Aktuelle, Rückblick

Desniansky Raion

Cyprien Gaillard

09.11.2022 - 07.12.2022


Eröffnungstermin: Mittwoch, 9. November 2022 20:00 Uhr

Cyprien Gaillards Film Desniansky Raion (2007) besteht aus selbst gedrehtem und gefundenem Filmmaterial aus vier europäischen Städten: ein Blick auf einen modernistischen Wolkenkratzer im Zentrum von Belgrad, eine Schlägerei zwischen Fußballfans inmitten von Betonhochhäusern in St. Petersburg, ein Video eines Wohnkomplexes in Meaux bei Paris, in dem auf ein Lichtspektakel seine Sprengung erfolgt, und ein Flug über eine schneebedeckte Stadtlandschaft im Desniansky-Distrikt von Kiew. Die einstmals gebauten Strukturen zukünftiger gesellschaftlicher Ordnung werden in Desniansky Raion zur Kulisse männlicher Gewaltausbrüche: Bei der Schlägerei handelt es sich um eine organisierte Kampfsubkultur, die von den Organisatoren dokumentiert und in den sozialen Medien zelebriert wird. Die von dem Musiker Koudlam eigens für den Film komponierte Musik überwältigt und lähmt die Zuschauer:innen. Der Sound dystopischer Science-Fiction Filme und die urbanen ruinösen Landschaften, auf denen die Kamera beinahe unerträglich lang verweilt, vermitteln ein Bild einer fernen Zukunft ohne Menschen, die im Errichten ihrer Ordnungen sich selbst vernichten. Es ist eine Welt in einer Katastrophe, die ihre Zerstörung zelebriert. Cyprien Gaillard (*1980 in Paris, lebt und arbeitet in New York und Berlin) richtet in seinen Filmen, Fotografien und Installationen den Fokus auf Werden und Vergehen der von Menschen geschaffenen Landschaften und Architekturen. In ihrer Ästhetik des Ruinösen, des Maroden und der Zerstörung bietet sein in zahlreichen renommierten Institutionen gezeigtes Werk einen harten und atmosphärisch verdichteten Blick auf die Gegenwart.

Vorschau

James Gregory Atkinson

11.01.2023 - 10.02.2023


Eröffnung: Mittwoch, 11. Januar 2023 20:00 Uhr

Rückblick

Staged Archive,

Maryam Jafri

19.12.2013 - 14.02.2014


Eröffnungstermin: Donnerstag, 19. Dezember 2013 20:00 Uhr

Studiengalerie 1.357, IG Farben Haus, Campus Westend, Goethe Universität,
Grüneburgplatz 1, 1 Stock (rechts), 60322 Frankfurt am Main

Maryam Jafri inszeniert in dem Film Staged Archive eine traumartig verfremdete Gerichtsverhandlung über einen Mord, der in der kolonialen Vergangenheit der heutigen Republik Ghana stattgefunden hat.

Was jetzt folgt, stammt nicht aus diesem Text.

/-- Check a request and, where it passes, let `k` serve its code; a code outside `served` is left to another row. -/
def State.mbServe (s : State) (i : Nat) (served : Nat → Bool) (k : State → State) : State :=
  if s.mbTurn i != some false then s
  else
    let r := s.mbCheck i
    let code := bits (s.mbWord i 0) 16 16
    if r.1 = 0 && !served code then s
    else
      let s := if r.2 then s.wr .INS_MB_NEXT_SEQ i (mbNext (s.rd .INS_MB_NEXT_SEQ i)) else s
      if r.1 = 0 then k s else s.mbReplyWith i r.1 0 []

/-- A request is checked in its window; one with a relayed code passes to the server (R105, R107). -/
def execMailboxRequestProcess (idx : Nat) (s : State) : Out :=
  .next (s.mbServe idx (fun code => decide (0x100 ≤ code)) (fun s =>
    let w1 := put (idx % 64) 0 6 + put (portOf idx) 8 1 + put (s.mailboxCmp idx) 16 5
    ((s.setMbWord idx 1 w1).setMbWord idx 2 s.beat).mbProcessed idx 3))

/-- A junction-served request that fails a check is answered by MAILBOX_REQUEST_PROCESS; the rows of the three codes act on those that
pass. -/
def State.mbQuery (s : State) (i code len : Nat) (payload : State → List Nat) : State :=
  if (s.mbCheck i).1 = 0 then s.mbServe i (fun c => c == code) (fun s => s.mbReplyWith i 0 len (payload s)) else s

/-- The contract identity of an ACTIVE or STAGED contract. -/
def contractId (k : Option Contract) : Nat := match k with
  | some t => t.schedId
  | none => 0

/-- QUERY_STATE. -/
def execQueryState (idx : Nat) (s : State) : Out :=
  .next (s.mbQuery idx 1 16 (fun s =>
    let c := s.mailboxCmp idx
    [put (s.cmpState c).code 0 3 + put (s.rd .CMP_SEALED c) 3 1 + put (s.rd .CMP_INTAKE_CLOSED c) 4 1 + put (contractId (s.active c)) 32 32,
      contractId (s.stagedC c) % 2 ^ 32]))

/-- The share lanes of a compartment as four words of a plan record each. -/
def State.laneWords (s : State) (c : Nat) : List Nat :=
  (List.range 6).map (fun j => put (s.lane c (4 * j)) 0 16 + put (s.lane c (4 * j + 1)) 16 16 + put (s.lane c (4 * j + 2)) 32 16
    + put (s.lane c (4 * j + 3)) 48 16)

/-- QUERY_GRANTS: a relay sender has no instance grants. -/
def execQueryGrants (idx : Nat) (s : State) : Out :=
  .next (s.mbQuery idx 2 80 (fun s =>
    let c := s.mailboxCmp idx
    let m := s.rd .INS_RING_MOOD idx
    (if isMgr idx then [0, 0, 0, 0]
     else [put (s.rd .INS_CMD_RINGS idx) 0 8 + put (s.rd .INS_CPL_RINGS idx) 8 8 + put (s.rd .INS_ENGINES idx) 16 8 + put m 32 32,
       m / 2 ^ 32 + put (s.rd .INS_QP_FIRST idx) 32 32, s.rd .INS_QP_COUNT idx + put (s.rd .INS_QP_IND idx) 32 32,
       s.rd .INS_PASID_BASE idx + put (s.rd .INS_PASID_COUNT idx) 32 32]) ++ s.laneWords c))

/-- QUERY_IDENTITY. -/
def execQueryIdentity (idx : Nat) (s : State) : Out :=
  .next (s.mbQuery idx 3 16 (fun s =>
    [s.rd .HST_PART_NUMBER 0 + put (s.rd .HST_PACKAGE_CODE 0) 16 16 + put (s.rd .HST_STEP_MINOR 0) 32 4 + put (s.rd .HST_STEP_MAJOR 0) 36 4,
      s.rd .HST_SERIAL 0]))

/-- The server writes INS_MB_REPLY at an index (R95, R103, R104). -/
def execMailboxReply (fn idx : Nat) (s : State) : Out :=
  if s.closed fn (0x300024 + 0x100 * idx) || !isMgr fn || !s.hasMailbox idx then .next s
  else if fn != s.server idx then .next (s.foreignOrder fn (0x300024 + 0x100 * idx) 0)
  else if s.rd .INS_MB_HOLDER idx = 2 then .next (s.mbRing idx true) else .next (s.bump .INS_MB_DROPPED idx 1)

/-- A reply is checked in its window (R106): one that passes returns to the sender, one that fails stays with the server. -/
def execMailboxReplyProcess (idx : Nat) (s : State) : Out :=
  if s.mbTurn idx != some true then .next s
  else
    let w := s.mbWord idx 0
    let st := bits w 48 8
    let w1 := s.mbWord idx 1
    let ok := s.mbReserved idx && bits w1 6 2 == 0 && bits w1 9 7 == 0 && w1 / 2 ^ 21 == 0 && bit w 44
      && bits w 0 16 == mbPrev (s.rd .INS_MB_NEXT_SEQ idx) && decide (bits w 32 12 ≤ 4032) && (st == 0 || decide (0x40 ≤ st))
    if ok then .next (((s.setMbWord idx 1 0).setMbWord idx 2 s.beat).mbProcessed idx 1)
    else .next (((s.bump .INS_MB_REPLY_REJECT idx 1).post (devInc 0x0203 .notice 0 idx [w])).mbProcessed idx 2)

/-- The management window of a compartment ends: every mailbox processed in it takes its holder, and the event of its new holder is
raised (R43, R104). -/
def execManagementWindowEnd (cmp : Nat) (s : State) : Out :=
  let done := s.fns.mbDone.filter (fun e => s.mailboxCmp e.1 == cmp)
  .next (done.foldl (fun (s : State) (e : Nat × Nat) =>
    let s := { (s.wr .INS_MB_HOLDER e.1 (if e.2 = 1 then 0 else 2)) with fns := { s.fns with mbDone := Tab.del s.fns.mbDone e.1 } }
    if e.2 = 1 then (s.emit .mailbox [e.1]).occur (mailboxSrc e.1)
    else if e.2 = 3 then s.occur (s.serviceSrc e.1) else s) s)

/-- The server writes a notice for the sender of a mailbox (R107). -/
def execMailboxNoticeSet (fn idx value : Nat) (s : State) : Out :=
  if s.closed fn (0x300028 + 0x100 * idx) || !isMgr fn || !s.hasMailbox idx then .next s
  else if fn != s.server idx then .next (s.foreignOrder fn (0x300028 + 0x100 * idx) 0)
  else .next ((s.wr (if isMgr idx then .INS_MB_RELAY_NOTICE else .INS_MB_NOTICE) idx value).occur (mailboxSrc idx))

end Sys2Proof.Machine
end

Der Film verbindet eine inhaltliche mit einer formalen Reflexionsebene. Er zeigt, wie das Nachdenken über kollektive Erinnerung an historische Schuld mit der kulturellen Autorität von Bildmedien und Bildarchiven verwoben ist. Dazu verschmelzt Jafri verschiedene Filmgenres und medialen Gattungen, lehnt ihre Szenen zugleich an den Stil des Film Noirs, an Roadmovies und das europäische Autorenkino an. Es entsteht ein surreales Geschehen: Der Protagonist, der abwechselnd als Kind und Erwachsener auftritt, ist zugleich Zuschauer und Angeklagter, der dargestellte Gerichtraum gleicht einer Theaterszenerie und die Vorstellung einer linearen Zeit zersetzt sich in den unwirklichen Bildern.

Die reduzierte Kulisse mit grell oranger Farbgebung zitiert die utopische Welt von Rainer Werner Fassbinders "Querelle" (1982) und die phantasmagorische Rauminszenierung im Epilog seines Opus Magnum "Berlin Alexanderplatz" (1979/80). Jafri verwebt historische Bezüge mit Zitaten aus der Filmgeschichte zu fiebrigen Alptraumszenen, in denen sich die Zeitebenen überlappen und eine kohärente Erzählstruktur einem Netz aus Anspielungen, Hinweisen und Zitaten weicht.

Die 1972 in Pakistan geborene Künstlerin Maryam Jafri lebt und arbeitet in Kopenhagen und New York. Neben internationalen Ausstellungen waren ihre Arbeiten im Neuen Berliner Kunstverein und zuletzt im Bielefelder Kunstverein zu sehen.